-- ==== Sys2Proof/Machine/Flags.lean ====
section
/-! DEFINITION. The values instructions write to VF (spec/10_state.md R21, spec/43_alu.md R141), and the order of a flag
write and a result write (spec/00_scope.md R9, spec/43_alu.md R142). -/

namespace Sys2Proof.Machine

/-- A flag as the byte VF holds: 1 or 0. -/
def flagByte (b : Bool) : Byte := if b then 1 else 0

/-- The carry of an addition: sum > 255 (R136). -/
def carryOut (a b : Byte) : Bool := decide (a.toNat + b.toNat > 255)

/-- No borrow: minuend >= subtrahend (R137, R139; the 0 of 8XY7 is the spec's decision D5). -/
def noBorrow (a b : Byte) : Bool := decide (a.toNat ≥ b.toNat)

/-- The bit a right shift by one drops (R138). -/
def shiftedOutRight (a : Byte) : Bool := a.getLsbD 0

/-- The bit a left shift by one drops (R140). -/
def shiftedOutLeft (a : Byte) : Bool := a.getLsbD 7

/-- VF first, then the destination, so that the result stays when the destination is VF (R9, R142). -/
def writeFlagThen (s : State) (flag : Bool) (r : Reg) (b : Byte) : State := (s.setV VF (flagByte flag)).setV r b

end Sys2Proof.Machine
end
-------
Please output the exact lines of the records above, beginning with the first and stopping after the line that holds "drops (R140). -/", and nothing else.

RESPONSE BELOW:
-- ==== Sys2Proof/Machine/Flags.lean ====
section
/-! DEFINITION. The values instructions write to VF (spec/10_state.md R21, spec/43_alu.md R141), and the order of a flag
write and a result write (spec/00_scope.md R9, spec/43_alu.md R142). -/

namespace Sys2Proof.Machine

/-- A flag as the byte VF holds: 1 or 0. -/
def flagByte (b : Bool) : Byte := if b then 1 else 0

/-- The carry of an addition: sum > 255 (R136). -/
def carryOut (a b : Byte) : Bool := decide (a.toNat + b.toNat > 255)

/-- No borrow: minuend >= subtrahend (R137, R139; the 0 of 8XY7 is the spec's decision D5). -/
def noBorrow (a b : Byte) : Bool := decide (a.toNat ≥ b.toNat)

/-- The bit a right shift by one drops (R138). -/
def shiftedOutRight (a : Byte) : Bool := a.getLsbD 0

/-- The bit a left shift by one drops (R140). -/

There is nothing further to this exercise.